Because of Mr. Musk, Neuralink has perhaps the highest profile among startups developing brain-computer interface technology.
But in the past couple of years, nearly all startups in the sector have seen a considerable boost in investor and regulator interest. Since 2016, startups including Paradromics and CTRL Labs have collectively raised around $260 million from a mix of venture capital, grants and corporate investors. In February, the FDA released guidelines for regulating brain-computer interface technology, in hopes of spurring faster development of devices.
Dolby Family Ventures managing director David Dolby, whose firm has backed Paradromics, said as regulators are involved and more startups emerge, the time is right for the private sector to push brain-computer interface technology into the next stages of commercialization.

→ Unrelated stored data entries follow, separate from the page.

open Encoding in
/-- OBS with this order is accepted before the instruction, whose own ord field must be 0 (R53, R54). -/
def Instr.takesObs (ord : BitVec 3) : Instr → Bool
  | .cMov _ => false
  | .cAdd _ => false
  | .cSub _ => false
  | .cMul _ => false
  | .cAnd _ => false
  | .cOr _ => false
  | .cXor _ => false
  | .cShl _ => false
  | .cShrz _ => false
  | .cAddi _ => false
  | .cShli _ => false
  | .cFadd _ => false
  | .cFsub _ => false
  | .cFmul _ => false
  | .cFmax _ => false
  | .cFmin _ => false
  | .immx _ => false
  | .obs _ _ => false
  | .hint _ => false
  | .rep _ _ _ _ => false
  | .role _ => false
  | .predx _ _ => false
  | .vadd _ => false
  | .vsub _ => false
  | .vaddss _ => false
  | .vaddsz _ => false
  | .vmul _ => false
  | .vmulhs _ => false
  | .vmulhz _ => false
  | .vmad _ => false
  | .vand _ => false
  | .vor _ => false
  | .vxor _ => false
  | .vandn _ => false
  | .vshl _ => false
  | .vshrz _ => false
  | .vshrs _ => false
  | .vrot _ => false
  | .vcmpeq _ => false
  | .vcmplts _ => false
  | .vcmpltz _ => false
  | .vcmples _ => false
  | .vmins _ => false
  | .vmaxs _ => false
  | .vminz _ => false
  | .vmaxz _ => false
  | .vsel _ => false
  | .vbcst _ _ _ => false
  | .vlane _ _ => false
  | .vpopc _ => false
  | .vaddi _ => false
  | .vandi _ => false
  | .vshli _ => false
  | .vshrzi _ => false
  | .vmovi _ _ _ => false
  | .vmuli _ => false
  | .vshrsi _ => false
  | .vxori _ => false
  | .vdot4 _ => false
  | .vdot8 _ => false
  | .vdot4s _ => false
  | .vdot8s _ => false
  | .vcmpeqi _ => false
  | .vcmpltsi _ => false
  | .vcmpltzi _ => false
  | .vcmpgtsi _ => false
  | .vfadd _ => false
  | .vfsub _ => false
  | .vfmul _ => false
  | .vfma _ => false
  | .vfmin _ => false
  | .vfmax _ => false
  | .vfabs _ => false
  | .vfneg _ => false
  | .vfcmpeq _ => false
  | .vfcmplt _ => false
  | .vfcmple _ => false
  | .vfcmpun _ => false
  | .vhfma _ => false
  | .vbfma _ => false
  | .vhmul _ => false
  | .vbmul _ => false
  | .vhadd _ => false
  | .vbadd _ => false
  | .vhmax _ => false
  | .vbmax _ => false
  | .vmovw _ => false
  | .vmovwz _ => false
  | .vfmovb _ => false
  | .vmovhi _ => false
  | .vcvt _ => false
  | .vsfu _ => false
  | .vrand _ _ => false
  | .vrandf _ _ => false
  | .vgumb _ => false
  | .vradv _ => false
  | .vshfl _ => false
  | .vshflx _ => false
  | .vshflup _ => false
  | .vshfldn _ => false
  | .vredadd _ => false
  | .vredmaxs _ => false
  | .vredfadd _ => false
  | .vredfmax _ => false
  | .vballot _ => false
  | .vany _ => false
  | .vall _ => false
  | .vfirst _ => false
  | .kand _ => false
  | .kor _ => false
  | .kxor _ => false
  | .kandn _ => false
  | .knot _ => false
  | .kfroms _ => false
  | .ktos _ => false
  | .kpopc _ => false
  | .sadd _ => false
  | .ssub _ => false
  | .smul _ => false
  | .smulhs _ => false
  | .smulhz _ => false
  | .sand _ => false
  | .sor _ => false
  | .sxor _ => false
  | .sshl _ => false
  | .sshrz _ => false
  | .sshrs _ => false
  | .smins _ => false
  | .smaxs _ => false
  | .sdivz _ => false
  | .sremz _ => false
  | .sclz _ => false
  | .saddi _ => false
  | .sandi _ => false
  | .sori _ => false
  | .sxori _ => false
  | .sshli _ => false
  | .sshrzi _ => false
  | .sshrsi _ => false
  | .smuli _ => false
  | .smovi _ => false
  | .smoviz _ => false
  | .smovh16 _ => false
  | .smovh32 _ => false
  | .smovh48 _ => false
  | .stagi _ _ => false
  | .saddi16 _ => false
  | .adda _ => false
  | .suba _ => false
  | .gettag _ => false
  | .settag _ => false
  | .seq _ => false
  | .sne _ => false
  | .slts _ => false
  | .sles _ => false
  | .sltz _ => false
  | .slez _ => false
  | .bz _ => false
  | .bnz _ => false
  | .blz _ => false
  | .bgez _ => false
  | .bkany _ => false
  | .bkall _ => false
  | .bknone _ => false
  | .brv _ => false
  | .jmp _ => false
  | .call _ => false
  | .jr _ => false
  | .callr _ => false
  | .ret => false
  | .join => false
  | .exit => false
  | .yield => false
  | .nop32 => false
  | .bkpt _ => false
  | .elect _ => false
  | .vldB32 f => f.ord == 0 && !(ord == 3 || ord == 4)
  | .vldB64 f => f.ord == 0 && !(ord == 3 || ord == 4)
  | .vldB128 f => f.ord == 0 && !(ord == 3 || ord == 4)
  | .vldB16z f => f.ord == 0 && !(ord == 3 || ord == 4)
  | .vldB8z f => f.ord == 0 && !(ord == 3 || ord == 4)
  | .vldB8s f => f.ord == 0 && !(ord == 3 || ord == 4)
  | .vldB16s f => f.ord == 0 && !(ord == 3 || ord == 4)
  | .vstB32 f => f.ord == 0 && !(ord == 2 || ord == 4)
  | .vstB64 f => f.ord == 0 && !(ord == 2 || ord == 4)
  | .vstB128 f => f.ord == 0 && !(ord == 2 || ord == 4)
  | .vstB16 f => f.ord == 0 && !(ord == 2 || ord == 4)
  | .vstB8 f => f.ord == 0 && !(ord == 2 || ord == 4)
  | .vldlB32 _ => false
  | .vldlB128 _ => false
  | .vstlB32 _ => false
  | .vstlB128 _ => false
  | .sldB64 _ => !(ord == 3 || ord == 4)
  | .sldB32z _ => !(ord == 3 || ord == 4)
  | .sldB32s _ => !(ord == 3 || ord == 4)
  | .sldB8z _ => !(ord == 3 || ord == 4)
  | .sstB64 _ => !(ord == 2 || ord == 4)
  | .sstB32 _ => !(ord == 2 || ord == 4)
  | .sstB8 _ => !(ord == 2 || ord == 4)
  | .slda _ => !(ord == 3 || ord == 4)
  | .ssta _ => false
  | .sldl _ => false
  | .sstl _ => false
  | .clean _ => false
  | .inval _ => false
  | .clninv _ => false
  | .pref _ _ => false
  | .bankmode _ _ _ => false
  | .l1drop => false
  | .msvaddBf16 _ => false
  | .msvaddF32 _ => false
  | .msvmulBf16 _ => false
  | .msvfill _ => false
  | .msvcopy _ => false
  | .atom f => f.ord == 0 && ord != 0
  | .atom64 f => f.ord == 0 && ord != 0
  | .atompk f => f.ord == 0 && ord != 0
  | .satom _ => ord != 0
  | .atomicPerform _ _ => false
  | .fence _ _ => false
  | .oprdy => false
  | .fencei => false
  | .waitc _ _ => false
  | .waitr _ _ => false
  | .waita _ => false
  | .mma _ => false
  | .mzero _ => false
  | .mldt _ => false
  | .mstt _ => false
  | .msave _ _ => false
  | .mrest _ _ => false
  | .mscale _ => false
  | .matrixOpStart _ => false
  | .matrixOpRetire _ => false
  | .cpyg2l _ => false
  | .cpyl2g _ => false
  | .cpyg2g _ => false
  | .cpygath _ => false
  | .cpyl2l _ => false
  | .cpyrk _ => false
  | .collared _ => false
  | .collbc _ => false
  | .copyCommandStart _ => false
  | .copyPartLand _ => false
  | .collectiveComplete _ _ => false
  | .syncinit _ _ => false
  | .syncwait _ _ => false
  | .syncadd _ _ => false
  | .barwarr _ => false
  | .barwwait _ _ => false
  | .nbarinit _ _ => false
  | .nbararr _ => false
  | .nbarwait _ => false
  | .nbarsync _ => false
  | .qcfg _ _ => false
  | .qtry _ _ _ => false
  | .qpeek _ _ _ => false
  | .qclose _ => false
  | .cqfence _ _ => false
  | .rdep _ _ _ => false
  | .depositDelivery _ => false
  | .tasknew _ => false
  | .taskdep _ => false
  | .taskget _ => false
  | .taskdone _ _ => false
  | .lnch _ => false
  | .vpart _ => false
  | .vxacq => false
  | .vxrel => false
  | .xwait _ => false
  | .setobs _ _ => false
  | .rwp _ => false
  | .exmask _ _ => false
  | .setrng _ _ => false
  | .pin _ _ => false
  | .unpin _ => false
  | .recl _ => false
  | .pinrd _ _ => false
  | .groomerSweep _ => false
  | .rkldK _ => false
  | .rkldV _ => false
  | .rkstK _ => false
  | .rkstV _ => false
  | .rkalloc _ => false
  | .rkpub _ => false
  | .rkacq _ => false
  | .rksnap _ => false
  | .rkvoid _ => false
  | .rkpage _ => false
  | .rkinfo _ => false
  | .sldesc _ _ => false
  | .slexp _ => false
  | .slback _ => false
  | .slpick _ => false
  | .slroot _ => false
  | .slprune _ => false
  | .slread _ => false
  | .slnew _ => false
  | .slcfg _ => false
  | .trap _ => false
  | .rett => false
  | .srd _ _ => false
  | .swr _ _ => false
  | .wfe _ => false
  | .wfeTimeout _ _ => false
  | .evsig _ _ => false
  | .time _ => false
  | .halt _ => false
  | .resultDelivery _ => false
  | .sfuResult _ => false
  | .storePerform _ _ => false
  | .ownLeaseReturn _ => false
  | .leaseRequestRetry _ _ => false
  | .leaseSweep _ => false
  | .maintenanceDone _ => false
  | .msvComplete _ => false
  | .tlbInvalidate _ _ _ => false
  | .pagerPromote _ _ _ => false
  | .wridxWrite _ _ _ => false
  | .launchTake _ _ _ => false
  | .gangPlace _ => false
  | .placementStarvation _ => false
  | .eqRdWrite _ _ => false
  | .flagsSet _ _ => false
  | .lodgeNow _ => false
  | .softReset _ => false
  | .clearReset _ => false
  | .functionLevelReset _ => false
  | .supervisorResetRequest _ _ => false
  | .resetComplete _ => false
  | .registerWrite _ _ _ _ => false
  | .commandRegionRead _ _ => false
  | .liftComplete _ => false
  | .lodge _ => false
  | .sliceEnd _ => false
  | .contextImageWrite _ => false
  | .gangResume _ => false
  | .overrunWatchdog _ => false
  | .overrunKill _ => false
  | .suspensionWatchdog _ => false
  | .replayWatchdog _ => false
  | .supervisorResume _ _ => false
  | .supervisorKill _ => false
  | .replay _ => false
  | .continueHalt _ => false
  | .umarekLaunch _ _ _ _ _ => false
  | .createRink _ _ _ => false
  | .destroyRink _ _ => false
  | .createTree _ _ _ => false
  | .trapVectorWrite _ _ _ => false
  | .rangeEntryWrite _ _ _ _ _ => false
  | .reclaimActionWrite _ _ _ => false
  | .taskTypeLoad _ _ _ => false
  | .groupConfigure _ _ _ => false
  | .peerSlotWrite _ _ _ => false
  | .inboundGrantWrite _ _ _ => false
  | .peerLinkJoin _ _ => false
  | .setPartitions _ => false
  | .createVd _ => false
  | .memorySliceMove _ _ => false
  | .chunkBusy _ => false
  | .chunkCopied _ => false
  | .btbaseSet _ _ _ _ => false
  | .steal _ => false
  | .stealFinish _ => false
  | .recordingSet _ _ => false
  | .rerun _ _ => false
  | .hostSharedRead _ _ _ => false
  | .hostOwnershipRequest _ _ _ _ => false
  | .hostWriteback _ _ _ _ _ _ => false
  | .bisnpRetry _ _ _ => false
  | .hostSnoop _ _ => false
  | .ucieModuleFail _ => false
  | .ucieModuleTrain _ => false
  | .flitReceive _ _ _ => false
  | .ack _ _ => false
  | .nak _ _ => false
  | .rate _ _ _ => false
  | .rateTimer _ => false
  | .portRetrain _ _ => false
  | .linkDown _ => false
  | .scrub _ => false
  | .powerCeiling _ => false
  | .islandFrequencyChange _ _ => false
  | .powerGood _ _ => false
  | .warmStart _ _ => false
  | .recoveryImage _ => false
  | .dmtLoad _ _ _ _ _ => false
  | .dmtLaunch _ _ _ _ _ => false
  | .dmtBreak _ _ _ => false
  | .dmtRun _ _ => false
  | .dmtStep _ _ => false
  | .dmtRegs _ _ _ _ => false
  | .dmtKpred _ _ => false
  | .dmtWaves _ => false
  | .dmtMem _ _ _ _ => false
  | .dmtMemDir _ _ _ => false
  | .dmtTrace _ _ _ => false
  | .dmtWatch _ _ _ => false
  | .dmtInjectPreempt _ => false
  | .dmtInjectFault _ _ => false
  | .dmtVector _ _ _ => false
  | .dmtSlalom _ _ => false
  | .dmtPins _ => false
  | .dmtRink _ _ => false
  | .peerLinkTrain _ => false
  | .uncorrectableError _ _ => false
  | .destroyTree _ _ => false
  | .rootChange _ _ _ => false
  | .hostAccessWindowGrant _ => false
  | .fabricRateCap _ _ => false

“There are a multitude of applications for this technology. Through open market competition, I think we will learn a lot and benefit as a society,” said Mr. Dolby.
Not all neurotech investors are convinced implantable devices are the way forward. Lux Capital co-founder and managing partner Joshua Wolfe is in investor in CTRL Labs, which is developing sensor-based technology to decode nerve signals, but said he isn’t yet comfortable with invasive devices such as those developed by Neuralink and Paradromics.
“There is no way I’m thinking about technology that involves drilling holes behind ears right now,” said Mr. Wolfe. Enke Bashllari, a neuroscientist by training who now heads venture-capital firm Arkitekt Ventures, agreed there are considerable safety measures that must be ensured with implantable technology and said she believes that noninvasive devices also have a valuable role to play in augmenting human movement or cognitive performance. But she said the highest unmet medical needs will require technology that goes inside.
“It has to allow for two main things—high spatial resolution and high bandwidth. It has to interface with millions of neurons at the same time and you need to know exactly which neuron is firing,” she said. “That can currently only be done invasively.”